-- ==== Sys2Proof/Machine/RegMap.lean ====
section
/-! DEFINITION. Machine/RegMap.lean: the register space of the device (R8 to R10, R545). Every register the
chapters define, with its window class, its offset, its index strides, the access code of each of its bits (Table SC-4)
and its reset value, as the field tables of the spec give them; and one name for every field. Register NAMES are the
spec's; a register's address function has that name, a field constant is REGISTER_FIELD. -/

namespace Sys2Proof.Machine

/-- A field of a register: the register's management address and the field's highest and lowest bit. -/
structure Fld where
  addr : Nat
  hi : Nat
  lo : Nat
  deriving DecidableEq, Repr

/-- The registers of the device, by name. -/
inductive RegName where
  | GLOBAL_DEVSTATE
  | GLOBAL_STATE_REQ
  | GLOBAL_WATCH_INPUTS
  | SYN_CTL
  | SYN_LOCK
  | SYN_STATUS
  | SYN_TARGET
  | SYN_DCO
  | SYN_RAMP
  | SYN_CLAMP_COUNT
  | SYN_SEG_KHZ
  | SYN_SEG_NS
  | ST_REF_CTL
  | ST_REF_STATUS
  | ST_PHASE_JUMP
  | ST_PPS_DELAY
  | ST_XO_AGE
  | GLOBAL_DEVTIME_0
  | GLOBAL_DEVTIME_1
  | GLOBAL_DEVTIME_2
  | GLOBAL_TIME_SET_SEC
  | GLOBAL_TIME_SET_CTL
  | ST_SYNC_CTL
  | ST_SYNC_PERIOD
  | ST_ET_CTL
  | ST_ET_THRESH
  | ST_ET_GATE
  | ST_ET_STUCK
  | ST_ET_QW
  | ST_ET_QLEVEL
  | ST_ET_EDGES_LO
  | ST_ET_EDGES_HI
  | ST_ET_SUPPRESSED
  | ST_ET_DROPPED
  | ST_IV_CTL
  | ST_IV_WINDOW
  | ST_IV_ABANDONED
  | AF_IN_CTL
  | AF_IN_STATUS
  | AF_IN_OVR_CTL
  | AF_IN_OVR_COUNT_LO
  | AF_IN_OVR_COUNT_HI
  | AF_IN_SKEW
  | AF_IN_PATTERN
  | AF_SYSCAL_CTL
  | AF_SYSCAL_FREQ
  | AF_SYSCAL_AMPL
  | AF_SYSCAL_MEAS
  | AF_SYSCAL_OFFSET
  | AF_SYSCAL_GAIN
  | AF_SYSCAL_ACT_GAIN
  | AF_NOTCH_FREQ
  | AF_NOTCH_SHAPE
  | AF_NOTCH_ACT_FREQ
  | AF_NOTCH_ACT_SHAPE
  | AF_NOTCH_SWAP_SEC
  | AF_NOTCH_SWAP_FRAC
  | AF_NOTCH_SWAP_CTL
  | AF_TONE_CTL
  | AF_TONE_SET
  | ZP_CTL
  | ZP_CFG
  | ZP_STATUS
  | ZP_SWAP_SEC
  | ZP_SWAP_FRAC
  | ZP_SWAP_CTL
  | ZP_SAT_COUNT
  | ZP_DEFER_COUNT
  | ZP_DONE_SEC
  | ZP_DONE_FRAC
  | ZP_SH_FTW_LO
  | ZP_SH_FTW_HI
  | ZP_SH_MODE
  | ZP_ACT_FTW_LO
  | ZP_ACT_FTW_HI
  | ZP_ACT_MODE
  | ZP_SH_COEF
  | ZP_ACT_COEF
  | ZP_ZTU_CTL
  | ZP_ZTU_SLOT
  | BT_CTL
  | BT_CFG
  | BT_SHIFT
  | BT_STATUS
  | BT_OVF_COUNT
  | BT_SAT_COUNT
  | BT_MK_CTL
  | BT_MK_SEC
  | BT_MK_FRAC
  | BT_EQ_DONE_SEC
  | BT_EQ_DONE_FRAC
  | BT_EQ_ADDR
  | BT_EQ_DATA
  | BT_WIN_ADDR
  | BT_WIN_DATA
  | BT_PIPE_MAP
  | DC_INT_CTL
  | DC_INT_SRC
  | DC_INT_CFG
  | DC_INT_M
  | DC_INT_SK
  | DC_INT_ID
  | DC_INT_STATUS
  | DC_INT_FLAGGED
  | DC_INT_PARTIALS
  | DC_INT_DONE
  | DC_PL_CTL
  | DC_PL_SRC
  | DC_PL_CFG
  | DC_PL_ROWS
  | DC_PL_DECAY
  | DC_PL_DUMP
  | DC_PL_UPD_LO
  | DC_PL_UPD_HI
  | DC_PL_STATUS
  | DC_PL_SAT_COUNT
  | DC_PL_CLIP_COUNT
  | DC_MASK_ADDR
  | DC_MASK_DATA
  | TG_QW
  | TG_QCTL
  | TG_QLEVEL
  | TG_QDROPPED
  | TG_U_CTL
  | TG_U_HOLDOFF
  | TG_U_STATUS
  | TG_U_FIRED
  | TG_U_SUPPRESSED
  | TG_LV_SRC
  | TG_LV_LEVEL
  | TG_LV_HYST
  | TG_MK_SRC
  | TG_MK_MIN
  | TG_MK_NPTS
  | TG_MK_PADDR
  | TG_MK_PDATA
  | TG_BP_AVG
  | TG_BP_SRC
  | TG_BP_FIRST
  | TG_BP_LAST
  | TG_BP_LEVEL
  | TG_DR_SRC
  | TG_DR_GEOM
  | TG_DR_STEP
  | TG_DR_SPAN
  | TG_DR_THRESH
  | TG_DR_F0_KHZ
  | TG_DR_LAW_ADDR
  | TG_DR_LAW_DATA
  | TG_DR_WIDTHS
  | TG_DR_LAT_NS
  | TG_SQ_CFG
  | TG_SQ_MEMBER
  | TG_SQ_WIN
  | TG_SQ_HOLD
  | TG_SQ_STATE
  | ST_TG_EX_SRC
  | ST_TG_FB_CFG
  | ST_TG_HO_SEC
  | ST_TG_HO_FRAC
  | ST_TG_HO_FIRE
  | QU_VR_CTL
  | QU_VR_SIZE
  | QU_VR_LOST
  | QU_VR_STATUS
  | QU_G_CTL
  | QU_G_INPUTS
  | QU_G_LEN
  | QU_G_PRE
  | QU_G_AREA
  | QU_G_RATE
  | QU_G_TRIG
  | QU_G_NQ
  | QU_G_NEXT_LO
  | QU_G_NEXT_HI
  | QU_G_CLOSED_LO
  | QU_G_CLOSED_HI
  | QU_G_RELEASE_LO
  | QU_G_RELEASE_HI
  | QU_G_IGNORED
  | QU_G_REFUSED
  | QU_G_OVERRUN
  | QU_G_BASE_LO
  | QU_G_BASE_HI
  | QU_G_COLO_LO
  | QU_G_COLO_HI
  | QU_G_STATUS
  | CE_RIN_SRC
  | CE_RIN_CFG
  | CE_RIN_DROP
  | CE_XS_CTL
  | CE_XS_CFG
  | CE_XS_STATUS
  | CE_XS_SAT_COUNT
  | CE_XS_UNMATCHED
  | CE_XS_DONE
  | CE_BM_SAT_COUNT
  | CE_XP_SEL
  | CE_XP_RANGE
  | CE_BM_CTL
  | CE_BM_INPUTS
  | CE_BM_RANGE
  | CE_BM_RED
  | CE_BM_PARENT
  | CE_BM_CHILD
  | CE_BM_MK_CTL
  | CE_BM_MK_SEC
  | CE_BM_MK_FRAC
  | CE_BM_RAMP_NS
  | CE_BM_RAMP_STEPS
  | CE_BM_PARTIAL
  | CE_BM_LATE
  | CE_BM_DONE_SEC
  | CE_BM_DONE_FRAC
  | CE_WT_ADDR
  | CE_WT_DATA
  | KL_LANE_STATUS
  | KL_LANE_CORR_LO
  | KL_LANE_CORR_HI
  | KL_LANE_UNCORR
  | KL_LANE_LIMIT
  | KL_SPARE
  | KL_PORT_CTL
  | KL_PORT_STATUS
  | KL_PORT_PEER
  | KL_PORT_ABORTS
  | KL_PORT_SBERR
  | KL_TT_CTL
  | KL_TT_ASYM
  | KL_TT_OFFSET
  | KL_TT_DELAY
  | KL_TT_STATUS
  | KL_EX_CTL
  | KL_EX_MAC_LO
  | KL_EX_MAC_HI
  | KL_EX_IP4
  | KL_EX_IP6
  | KL_EX_RXDROP
  | KL_XF_CTL
  | KL_XF_DPORT
  | KL_XF_DMAC_LO
  | KL_XF_DMAC_HI
  | KL_XF_DIP4
  | KL_XF_DIP6
  | KL_XF_DGRAMS
  | KL_XF_DROPPED
  | KH_CFG
  | KH_ADDR
  | KH_STATUS
  | KH_ROOT
  | KH_POOL
  | KH_SERIAL_LO
  | KH_SERIAL_HI
  | KH_NODE_Q
  | KH_NODE_INFO
  | KH_EXPIRED
  | KH_NOCTX
  | KH_TOPO
  | KH_MG_CTL
  | KH_MG_DEST
  | KH_MG_ADDR
  | KH_MG_DATA
  | KH_SWARM
  | KH_SC_KEY
  | KH_SC_CTL
  | KH_SC_DEST
  | KH_SC_LAT
  | KH_SC_LEAD
  | KH_SC_SINK
  | KH_SC_STATUS
  | KH_SC_DROP
  | KH_SC_MAXREC
  | KH_SC_RATE
  | CM_CFG
  | CM_SCHED
  | CM_PAGE
  | CM_REF
  | CM_SR
  | CM_STATUS
  | CM_SIZE_MIB
  | CM_CH_STATUS
  | CM_CH_CE
  | CM_CH_UE
  | CM_CH_STALL
  | CM_CH_CROSS
  | CM_CH_RAW
  | CM_CH_WAKE
  | CM_CH_ERR_LO
  | CM_CH_ERR_HI
  | CM_SEG
  | BD_CTL
  | BD_CFG
  | BD_STATUS
  | BD_LIMITS
  | BD_PATROL
  | BD_RETAIN_AGE
  | BD_FLASH_TEMP
  | BD_RATES
  | BD_BUDGET
  | BD_LOST
  | BD_CH_STATUS
  | BD_CH_FREE
  | BD_CH_BAD
  | BD_CH_PE
  | BD_VS_CTL
  | BD_VS_ID
  | BD_VS_CFG
  | BD_VS_SECTIONS
  | BD_VS_LSEQ_LO
  | BD_VS_LSEQ_HI
  | BD_VS_DISCARDED
  | BD_VS_KEYS
  | BD_VS_KEY
  | BD_RS_CTL
  | BD_RS_VOL
  | BD_RS_SEC
  | BD_RS_FRAC
  | BD_RS_SINK
  | BD_RS_RATE
  | BD_CAT_IDX
  | BD_CAT_ID
  | BD_CAT_INFO
  | BD_CAT_DEL
  | BD_CAT_COUNT
  | HS_WD_BASE
  | HS_PCIE_STATUS
  | HS_WD_POISON
  | HS_WD_DENIED
  | DMA_CTL
  | DMA_STATUS
  | DMA_DESC_ADDR_LO
  | DMA_DESC_ADDR_HI
  | DMA_CUR_LO
  | DMA_CUR_HI
  | DMA_ERR_ADDR_LO
  | DMA_ERR_ADDR_HI
  | DMA_DONE
  | DMA_FLUSH
  | DMA_DISCARDED
  | HQ_CTL
  | HQ_STATUS
  | HQ_CE
  | HQ_UE
  | HQ_INVALID
  | HQ_BADACC
  | DS_TOL_NS
  | DS_CTL
  | DS_LINK
  | DS_STATUS
  | DS_WM
  | DS_HTIM
  | DS_HSYNC
  | DS_VTIM
  | DS_VSYNC
  | DS_PCLK
  | DS_BG
  | DS_FREEZE
  | DS_OUT_SIG
  | DS_FRAMES
  | DS_AUX_CMD
  | DS_AUX_STAT
  | DS_AUX_DATA
  | DS_L_CTL
  | DS_L_POS
  | DS_L_SIZE
  | DS_L_SRC
  | DS_L_SCALE
  | DS_L_SURF_LO
  | DS_L_SURF_HI
  | DS_L_SIG
  | DS_L_UNDERRUN
  | DS_L_FREEZES
  | DS_TR
  | DS_PAL_ADDR
  | DS_PAL_DATA
  | BI_STATUS
  | BI_VERSION
  | BI_FLOOR
  | BI_LAST
  | BI_CTL
  | BI_SESSION
  | BI_SIZE
  | BI_CRC
  | BI_WRITTEN
  | BI_DATA
  | BI_FUSE
  | BI_KEYHASH
  | REGION_ID
  | REGION_STATE
  | REGION_EPOCH
  | REGION_ALARM_STATUS
  | REGION_ALARM_MASK
  | REGION_SPARES
  | REGION_BIST_CTL
  | REGION_BIST_RESULT
  | REGION_BIST_COUNT
  | REGION_REFUSAL
  | REGION_REFUSAL_OFFS
  | GLOBAL_IDENT
  | GLOBAL_HEALTH
  | GLOBAL_ALARM_STATUS
  | GLOBAL_ALARM_REGIONS
  | GLOBAL_ALARM_VEC
  | GLOBAL_WHOAMI
  | GLOBAL_SETUP_STATUS
  | GLOBAL_SETUP_FIRST
  | GLOBAL_REFUSAL
  | GLOBAL_REFUSAL_OFFS
  | PROT_PATH_DOMAIN
  | PROT_COMMIT
  | PROT_GEN
  | PROT_CM_DEFAULT
  | PROT_VOL_DEFAULT
  | PROT_PG_ADDR
  | PROT_PG_DATA
  | PROT_CW_BASE
  | PROT_CW_SIZE
  | PROT_CW_ACC
  | PROT_VOL_ID
  | PROT_VOL_ACC
  | CA_CTL
  | CA_SCOPE
  | CA_RAMP_NS
  | CA_RAMP_STEPS
  | CA_STATUS
  | CA_COUNT
  | CA_LAST_SEC
  | CA_LAST_FRAC
  | CA_LAST_TEMP
  | CA_TOL
  | CA_SLOT_TAG
  | CA_IN_OFF
  | CA_IN_GAIN_A
  | CA_IN_GAIN_B
  | CA_IN_SKEW
  | FT_BLK_IDX
  | FT_BLK_STATE
  | FT_LOG_IDX
  | FT_LOG_W0
  | FT_LOG_W1
  | FT_LOG_W2
  | FT_LOG_W3
  | FT_PATROL
  | FT_MASKED
  | FT_CORR
  | FT_FENCED
  | ST_FT_REPLACE
  | ST_FT_CHIP
  | ST_FT_FUSE
  | ST_FT_FUSE_USE
  | ST_FT_THERM
  | ST_FT_THERM_BUDGET
  | ST_FT_TEMP
  deriving DecidableEq, Repr

/-- One register's entry: the windows it lies in, its offset there, the count and stride of its two indexes
(the one of the larger stride first), its reset word where all instances share it, and the masks of its bits by access code:
`rw` for RW and LK, `w1c`, `w1s`, `rc`, `wo`; every other bit is RO or reserved. -/
structure RegRow where
  name : RegName
  wins : List Nat
  off : Nat
  c1 : Nat
  s1 : Nat
  c2 : Nat
  s2 : Nat
  rst : Nat
  rw : Nat
  w1c : Nat
  w1s : Nat
  rc : Nat
  wo : Nat
  deriving DecidableEq, Repr

/-- Registers of window 0, in chapter order. -/
def rowsW0 : List RegRow := [
  ⟨.GLOBAL_DEVSTATE, [0], 0x100, 1, 0x4, 1, 0x4, 0x12, 0x0, 0x0, 0x0, 0x0, 0x0⟩,
  ⟨.GLOBAL_STATE_REQ, [0], 0x104, 1, 0x4, 1, 0x4, 0x0, 0xF, 0x0, 0x0, 0x0, 0x0⟩,
  ⟨.GLOBAL_WATCH_INPUTS, [0], 0x108, 1, 0x4, 1, 0x4, 0xFFFF, 0xFFFF, 0x0, 0x0, 0x0, 0x0⟩,
  ⟨.GLOBAL_DEVTIME_0, [0], 0x200, 1, 0x4, 1, 0x4, 0x0, 0x0, 0x0, 0x0, 0x0, 0x0⟩,
  ⟨.GLOBAL_DEVTIME_1, [0], 0x204, 1, 0x4, 1, 0x4, 0x0, 0x0, 0x0, 0x0, 0x0, 0x0⟩,
  ⟨.GLOBAL_DEVTIME_2, [0], 0x208, 1, 0x4, 1, 0x4, 0x0, 0x0, 0x0, 0x0, 0x0, 0x0⟩,
  ⟨.GLOBAL_TIME_SET_SEC, [0], 0x210, 1, 0x4, 1, 0x4, 0x0, 0xFFFFFFFF, 0x0, 0x0, 0x0, 0x0⟩,
  ⟨.GLOBAL_TIME_SET_CTL, [0], 0x214, 1, 0x4, 1, 0x4, 0x4, 0x4, 0x0, 0x1, 0x0, 0x0⟩,
  ⟨.GLOBAL_IDENT, [0], 0x0, 1, 0x4, 1, 0x4, 0xB000, 0x0, 0x0, 0x0, 0x0, 0x0⟩,
  ⟨.GLOBAL_HEALTH, [0], 0x4, 1, 0x4, 1, 0x4, 0x0, 0x0, 0x0, 0x0, 0x0, 0x0⟩,
  ⟨.GLOBAL_ALARM_STATUS, [0], 0x8, 1, 0x4, 1, 0x4, 0x0, 0x0, 0x0, 0x0, 0x0, 0x0⟩,
  ⟨.GLOBAL_ALARM_REGIONS, [0], 0xC, 1, 0x4, 1, 0x4, 0x0, 0x0, 0x0, 0x0, 0x0, 0x0⟩,
  ⟨.GLOBAL_ALARM_VEC, [0], 0x10, 4, 0x4, 1, 0x4, 0x0, 0xFFFFFFFF, 0x0, 0x0, 0x0, 0x0⟩,
  ⟨.GLOBAL_WHOAMI, [0], 0x20, 1, 0x4, 1, 0x4, 0x0, 0x0, 0x0, 0x0, 0x0, 0x0⟩,
  ⟨.GLOBAL_SETUP_STATUS, [0], 0x24, 1, 0x4, 1, 0x4, 0x0, 0x0, 0x0, 0x0, 0x0, 0x0⟩,
  ⟨.GLOBAL_SETUP_FIRST, [0], 0x28, 1, 0x4, 1, 0x4, 0xFFFFFFFF, 0x0, 0x0, 0x0, 0x0, 0x0⟩,
  ⟨.GLOBAL_REFUSAL, [0], 0x80, 5, 0x8, 1, 0x4, 0x0, 0x0, 0x0, 0x0, 0x0, 0x0⟩,
  ⟨.GLOBAL_REFUSAL_OFFS, [0], 0x84, 5, 0x8, 1, 0x4, 0x0, 0x0, 0x0, 0x0, 0x0, 0x0⟩,
  ⟨.PROT_PATH_DOMAIN, [0], 0x400, 1, 0x4, 1, 0x4, 0x3EF, 0xFF, 0x0, 0x0, 0x0, 0x0⟩,
  ⟨.PROT_COMMIT, [0], 0x404, 1, 0x4, 1, 0x4, 0xF00, 0x8, 0x0, 0x3, 0x0, 0x0⟩,
  ⟨.PROT_GEN, [0], 0x408, 1, 0x4, 1, 0x4, 0x0, 0x0, 0x0, 0x0, 0x0, 0x0⟩,
  ⟨.PROT_CM_DEFAULT, [0], 0x40C, 1, 0x4, 1, 0x4, 0x9, 0xF, 0x0, 0x0, 0x0, 0x0⟩,
  ⟨.PROT_VOL_DEFAULT, [0], 0x410, 1, 0x4, 1, 0x4, 0x9, 0xF, 0x0, 0x0, 0x0, 0x0⟩,
  ⟨.PROT_PG_ADDR, [0], 0x420, 1, 0x4, 1, 0x4, 0x0, 0xFFF, 0x0, 0x0, 0x0, 0x0⟩,
  ⟨.PROT_PG_DATA, [0], 0x424, 1, 0x4, 1, 0x4, 0x99999999, 0xFFFFFFFF, 0x0, 0x0, 0x0, 0x0⟩,
  ⟨.PROT_CW_BASE, [0], 0x800, 64, 0x10, 1, 0x4, 0x0, 0xFFFFFFFF, 0x0, 0x0, 0x0, 0x0⟩,
  ⟨.PROT_CW_SIZE, [0], 0x804, 64, 0x10, 1, 0x4, 0x0, 0xFFFFFFFF, 0x0, 0x0, 0x0, 0x0⟩,
  ⟨.PROT_CW_ACC, [0], 0x808, 64, 0x10, 1, 0x4, 0x9, 0xF, 0x0, 0x0, 0x0, 0x0⟩,
  ⟨.PROT_VOL_ID, [0], 0xC00, 32, 0x8, 1, 0x4, 0x0, 0xFFFFFFFF, 0x0, 0x0, 0x0, 0x0⟩,
  ⟨.PROT_VOL_ACC, [0], 0xC04, 32, 0x8, 1, 0x4, 0x9, 0xF, 0x0, 0x0, 0x0, 0x0⟩]

/-- Registers of every window 1 to 15, in chapter order. -/
def rowsEvery : List RegRow := [
  ⟨.SYN_CTL, [1, 2, 3, 4, 5, 6, 7, 8, 9, 10, 11, 12, 13, 14, 15], 0x100, 1, 0x4, 1, 0x4, 0x1, 0x1, 0x0, 0x4, 0x0, 0x0⟩,
  ⟨.SYN_LOCK, [1, 2, 3, 4, 5, 6, 7, 8, 9, 10, 11, 12, 13, 14, 15], 0x104, 1, 0x4, 1, 0x4, 0x4003205, 0xFFFFFFFF, 0x0, 0x0, 0x0, 0x0⟩,
  ⟨.SYN_STATUS, [1, 2, 3, 4, 5, 6, 7, 8, 9, 10, 11, 12, 13, 14, 15], 0x108, 1, 0x4, 1, 0x4, 0x10, 0x0, 0x22, 0x0, 0x0, 0x0⟩,
  ⟨.SYN_TARGET, [1, 2, 3, 4, 5, 6, 7, 8, 9, 10, 11, 12, 13, 14, 15], 0x10C, 1, 0x4, 1, 0x4, 0x0, 0xFFFFFFFF, 0x0, 0x0, 0x0, 0x0⟩,
  ⟨.SYN_DCO, [1, 2, 3, 4, 5, 6, 7, 8, 9, 10, 11, 12, 13, 14, 15], 0x110, 1, 0x4, 1, 0x4, 0x0, 0x0, 0x0, 0x0, 0x0, 0x0⟩,
  ⟨.SYN_RAMP, [1, 2, 3, 4, 5, 6, 7, 8, 9, 10, 11, 12, 13, 14, 15], 0x114, 1, 0x4, 1, 0x4, 0x0, 0x3F, 0x0, 0x0, 0x0, 0x0⟩,
  ⟨.SYN_CLAMP_COUNT, [1, 2, 3, 4, 5, 6, 7, 8, 9, 10, 11, 12, 13, 14, 15], 0x118, 1, 0x4, 1, 0x4, 0x0, 0x0, 0x0, 0x0, 0xFFFFFFFF, 0x0⟩,
  ⟨.SYN_SEG_KHZ, [1, 2, 3, 4, 5, 6, 7, 8, 9, 10, 11, 12, 13, 14, 15], 0xC00, 64, 0x8, 1, 0x4, 0x0, 0xFFFFFFFF, 0x0, 0x0, 0x0, 0x0⟩,
  ⟨.SYN_SEG_NS, [1, 2, 3, 4, 5, 6, 7, 8, 9, 10, 11, 12, 13, 14, 15], 0xC04, 64, 0x8, 1, 0x4, 0x0, 0xFFFFFFFF, 0x0, 0x0, 0x0, 0x0⟩,
  ⟨.REGION_ID, [1, 2, 3, 4, 5, 6, 7, 8, 9, 10, 11, 12, 13, 14, 15], 0x0, 1, 0x4, 1, 0x4, 0xB0000000, 0x0, 0x0, 0x0, 0x0, 0x0⟩,
  ⟨.REGION_STATE, [1, 2, 3, 4, 5, 6, 7, 8, 9, 10, 11, 12, 13, 14, 15], 0x4, 1, 0x4, 1, 0x4, 0x1, 0x0, 0x0, 0x0, 0x0, 0x0⟩,
  ⟨.REGION_EPOCH, [1, 2, 3, 4, 5, 6, 7, 8, 9, 10, 11, 12, 13, 14, 15], 0x8, 1, 0x4, 1, 0x4, 0x0, 0x0, 0x0, 0x0, 0x0, 0x0⟩,
  ⟨.REGION_ALARM_STATUS, [1, 2, 3, 4, 5, 6, 7, 8, 9, 10, 11, 12, 13, 14, 15], 0xC, 1, 0x4, 1, 0x4, 0x0, 0x0, 0xFFFF, 0x0, 0x0, 0x0⟩,
  ⟨.REGION_ALARM_MASK, [1, 2, 3, 4, 5, 6, 7, 8, 9, 10, 11, 12, 13, 14, 15], 0x10, 1, 0x4, 1, 0x4, 0x0, 0xFFFF, 0x0, 0x0, 0x0, 0x0⟩,
  ⟨.REGION_SPARES, [1, 2, 3, 4, 5, 6, 7, 8, 9, 10, 11, 12, 13, 14, 15], 0x14, 1, 0x4, 1, 0x4, 0x10000, 0xFF0000, 0x0, 0x0, 0x0, 0x0⟩,
  ⟨.REGION_BIST_CTL, [1, 2, 3, 4, 5, 6, 7, 8, 9, 10, 11, 12, 13, 14, 15], 0x18, 1, 0x4, 1, 0x4, 0x4, 0xFF04, 0x0, 0x1, 0x0, 0x0⟩,
  ⟨.REGION_BIST_RESULT, [1, 2, 3, 4, 5, 6, 7, 8, 9, 10, 11, 12, 13, 14, 15], 0x1C, 1, 0x4, 1, 0x4, 0x0, 0x0, 0x0, 0x0, 0x0, 0x0⟩,
  ⟨.REGION_BIST_COUNT, [1, 2, 3, 4, 5, 6, 7, 8, 9, 10, 11, 12, 13, 14, 15], 0x20, 1, 0x4, 1, 0x4, 0x0, 0x0, 0x0, 0x0, 0x0, 0x0⟩,
  ⟨.REGION_REFUSAL, [1, 2, 3, 4, 5, 6, 7, 8, 9, 10, 11, 12, 13, 14, 15], 0x80, 5, 0x8, 1, 0x4, 0x0, 0x0, 0x0, 0x0, 0x0, 0x0⟩,
  ⟨.REGION_REFUSAL_OFFS, [1, 2, 3, 4, 5, 6, 7, 8, 9, 10, 11, 12, 13, 14, 15], 0x84, 5, 0x8, 1, 0x4, 0x0, 0x0, 0x0, 0x0, 0x0, 0x0⟩,
  ⟨.FT_BLK_IDX, [1, 2, 3, 4, 5, 6, 7, 8, 9, 10, 11, 12, 13, 14, 15], 0xE00, 1, 0x4, 1, 0x4, 0x0, 0xFF, 0x0, 0x0, 0x0, 0x0⟩,
  ⟨.FT_BLK_STATE, [1, 2, 3, 4, 5, 6, 7, 8, 9, 10, 11, 12, 13, 14, 15], 0xE04, 1, 0x4, 1, 0x4, 0x0, 0x0, 0x0, 0x0, 0x0, 0x0⟩,
  ⟨.FT_LOG_IDX, [1, 2, 3, 4, 5, 6, 7, 8, 9, 10, 11, 12, 13, 14, 15], 0xE08, 1, 0x4, 1, 0x4, 0x0, 0x3F, 0x0, 0x0, 0x0, 0x0⟩,
  ⟨.FT_LOG_W0, [1, 2, 3, 4, 5, 6, 7, 8, 9, 10, 11, 12, 13, 14, 15], 0xE0C, 1, 0x4, 1, 0x4, 0x0, 0x0, 0x0, 0x0, 0x0, 0x0⟩,
  ⟨.FT_LOG_W1, [1, 2, 3, 4, 5, 6, 7, 8, 9, 10, 11, 12, 13, 14, 15], 0xE10, 1, 0x4, 1, 0x4, 0x0, 0x0, 0x0, 0x0, 0x0, 0x0⟩,
  ⟨.FT_LOG_W2, [1, 2, 3, 4, 5, 6, 7, 8, 9, 10, 11, 12, 13, 14, 15], 0xE14, 1, 0x4, 1, 0x4, 0x0, 0x0, 0x0, 0x0, 0x0, 0x0⟩,
  ⟨.FT_LOG_W3, [1, 2, 3, 4, 5, 6, 7, 8, 9, 10, 11, 12, 13, 14, 15], 0xE18, 1, 0x4, 1, 0x4, 0x0, 0x0, 0x0, 0x0, 0x0, 0x0⟩,
  ⟨.FT_PATROL, [1, 2, 3, 4, 5, 6, 7, 8, 9, 10, 11, 12, 13, 14, 15], 0xE1C, 1, 0x4, 1, 0x4, 0x2580000, 0xFFFF0000, 0x0, 0x0, 0x0, 0x0⟩,
  ⟨.FT_MASKED, [1, 2, 3, 4, 5, 6, 7, 8, 9, 10, 11, 12, 13, 14, 15], 0xE20, 1, 0x4, 1, 0x4, 0x0, 0x0, 0x0, 0x0, 0xFFFFFFFF, 0x0⟩,
  ⟨.FT_CORR, [1, 2, 3, 4, 5, 6, 7, 8, 9, 10, 11, 12, 13, 14, 15], 0xE24, 1, 0x4, 1, 0x4, 0x0, 0x0, 0x0, 0x0, 0xFFFFFFFF, 0x0⟩,
  ⟨.FT_FENCED, [1, 2, 3, 4, 5, 6, 7, 8, 9, 10, 11, 12, 13, 14, 15], 0xE28, 1, 0x4, 1, 0x4, 0x0, 0x0, 0x0, 0x0, 0xFFFFFFFF, 0x0⟩]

◆ ◆ ◆ ◆

Problem to solve |
Considering the records above, state how many lines contain the word "RegRow", with nothing else in your reply.

Problem solution |
3